Tuesday, October 15, 2019
Raskolnikov's justification for murder and what that may mean today
By the end of Part 3 of F Dostoyevsky's Crime and Punishment (1866), the protagonist and murderer, Raskolnikov, engages in a long discussion with Porfiry, a police official of some sort (not sure his precise position in the department), who is related to his best friend, Razumikhin. Porfiry notes that he has read Rask's recent magazine article on justified killing; this comes as a shock to R, who didn't even know his article had been accepted and published. In the article, R argues that there are two kinds of people, ordinary people and the exceptional, and the exceptional - geniuses and independent thinkers - have rights, he believes, that the plebes don't have - notably, the right to kill for their own good and for the greater good of society. We can see how this line of thinking led R to kill the pawnbroker and her daughter in order to get money to pay his bills and help his family. We can also see why this article, along w/ R's erratic behavior, have led Porfiry to suspect R of the killing; their discussion of R's ideas and his publication is filled w/ subtle tension and provocation. What are we to make of R's theories? Obviously, FD is not in sympathy, and in fact no reader then or today is likely to be drawn in by R's arguments.
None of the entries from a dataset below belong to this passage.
/-- Frames of the block that the bytes read so far complete. -/
def Dev.txReady (d : Dev) (n : Nat) (bs : List Byte) : List PFrame :=
  let fs := (d.decodeBlock n bs).1
  let fb := (d.blockShape n bs).2
  if bs.length < 16 then [] else if fb = 0 then fs else fs.take ((bs.length - 16) / fb)

/-- The transmit side takes a beat (R287, R422): a frame count above the limit is counted when the header arrives. -/
def Dev.txBeat (d : Dev) (c n : Nat) (bs : List Byte) : Dev :=
  let old := (d.chan c).block
  let new := old ++ bs
  let fs := (d.txReady n new).drop (d.txReady n old).length
  let d := (d.modChan c (fun x => { x with block := new })).modDir n true (fun y => { y with sending := y.sending ++ fs })
  let d := d.refill n
  if old = [] ∧ (d.decodeBlock n new).2 then d.viol 3 .dma (Reg.portPath n) else d

/-- DMA_BEAT_COMMIT (R415): the lowest beat's write is granted. A transmit port grants none while its FIFO is full. -/
def State.dmaBeatCommit (s : State) (env : Env) (c : Nat) : State :=
  if !s.dev.on Dom.dma || !(s.dev.chSt c == ChSt.active || s.dev.chSt c == ChSt.stopping) then s
  else
    let s := s.dmaRun env
    let x := s.dev.chan c
    match x.beats with
    | ⟨off, some bs⟩ :: _ =>
      match s.dev.portSide c with
      | some (n, true) => if (s.dev.dir n true).sending ≠ [] then s else (s.on (·.txBeat c n bs)).beatDone env c off
      | _ =>
        let v := x.dstAt off
        match s.dev.translate (s.dev.chanSet c) .store v 16 with
        | .translation => s.dmaMark env c off 0x08 v 0
        | .permission => s.dmaMark env c off 0x09 v 0
        | .ok pa secure => (s.beatWrite env c pa secure bs).beatDone env c off
    | _ => s

/-! ### Completion and stalls (R413, R424, R427) -/

/-- The arm of a completed descriptor (R424). -/
def State.dmaArm (s : State) (env : Env) (c : Nat) : State :=
  let x := s.dev.chan c
  if !x.arm then s
  else if x.refused = 0 ∧ s.dev.key.armed.isNone then s.writeWord env .dma Reg.tumbCtrl 1
  else s.on (·.happen (Fld.dmaChEventsTumbSkip c))

/-- The block of a port descriptor is done with (R422): a truncated one is counted; the port may fill the next. -/
def Dev.portDone (d : Dev) (c : Nat) : Dev :=
  match d.portSide c with
  | none => d
  | some (n, tx) =>
    let d := d.cond (d.chan c).trunc (fun d => d.viol 3 .dma (Reg.portPath n))
    if tx then d else d.modDir n false (fun y => { y with closed := none })

/-- DESC_COMPLETE (R413). -/
def State.descComplete (s : State) (env : Env) (c : Nat) : State :=
  let x := s.dev.chan c
  if !s.dev.on Dom.dma || s.dev.chSt c != ChSt.active || x.beats != [] || x.bad.isSome ||
      s.dev.descLen c != some (s.dev.chanOff c) then s
  else
    let total := s.dev.chanOff c
    let cut := (s.dev.portSide c).any (fun p => (s.dev.portBytes c p).any (fun n => decide (x.rowLen < n)))
    let s := s.on (·.modChan c (fun x => { x with trunc := cut }))
    let s := s.dmaArm env c
    match s.writeback env c (2 ^ 30 + (if cut then 2 ^ 28 else 0) + total) with
    | (s, some code) => s.dmaFault env c total code (s.dev.rd (Reg.dmaChCurdesc c)).toNat 0 false
    | (s, none) =>
      s.on (fun d =>
        let d := (d.portDone c).inc (Fld.dmaChCountDescs c)
        let d := d.cond x.irq (fun d => d.happen (Fld.dmaChEventsDone c))
        if d.chSt c ≠ ChSt.active then d
        else if x.last then (d.setChan c { d.chan c with desc := [], next := 0 }).setChSt c ChSt.idle
        else d.dmaFetch c (x.word 5) false)

/-- DMA_STALL (R427): the boundaries without a commit have reached the timeout. -/
def Dev.dmaStall (d : Dev) (c : Nat) : Dev :=
  let t := d.get (Fld.dmaChCfgTimeout c)
  if d.chSt c = ChSt.active ∧ t ≠ 0 ∧ t ≤ (d.chan c).idle then
    ((d.modChan c (fun x => { x with idle := 0 })).inc (Fld.dmaChCountStalls c)).happen (Fld.dmaChEventsStall c)
  else d

/-- A frame boundary at the channels (R413, R427): those that wait fetch again, and those whose beats wait count. -/
def Dev.dmaBoundary (d : Dev) : Dev :=
  if !d.on Dom.dma then d
  else d.each (List.range 64) (fun d c =>
    if d.chSt c = ChSt.waitDesc then d.setChSt c ChSt.fetch
    else if d.chSt c = ChSt.active ∧ (d.chan c).beats ≠ [] then d.modChan c (fun x => { x with idle := x.idle + 1 })
    else d)

end Sys2Proof.Machine
end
How can we not, today, see in his justification of the killing of the innocent not see a parallel w/ all kinds of terrorism and murder: taking thousands of innocent lives in service of a political cause, shootings at churches and temples and schools. Those, we almost universally condemn. But isn't in just another step to justified killings in war, and to capital punishment? The main difference is that those as sanctioned by the state as a whole, as an entity, whereas R talks of an act by an individual, whose rights to kill are entirely self-anointed. But perhaps the distinction between personal killings and station killings is not as profound as it at first appears.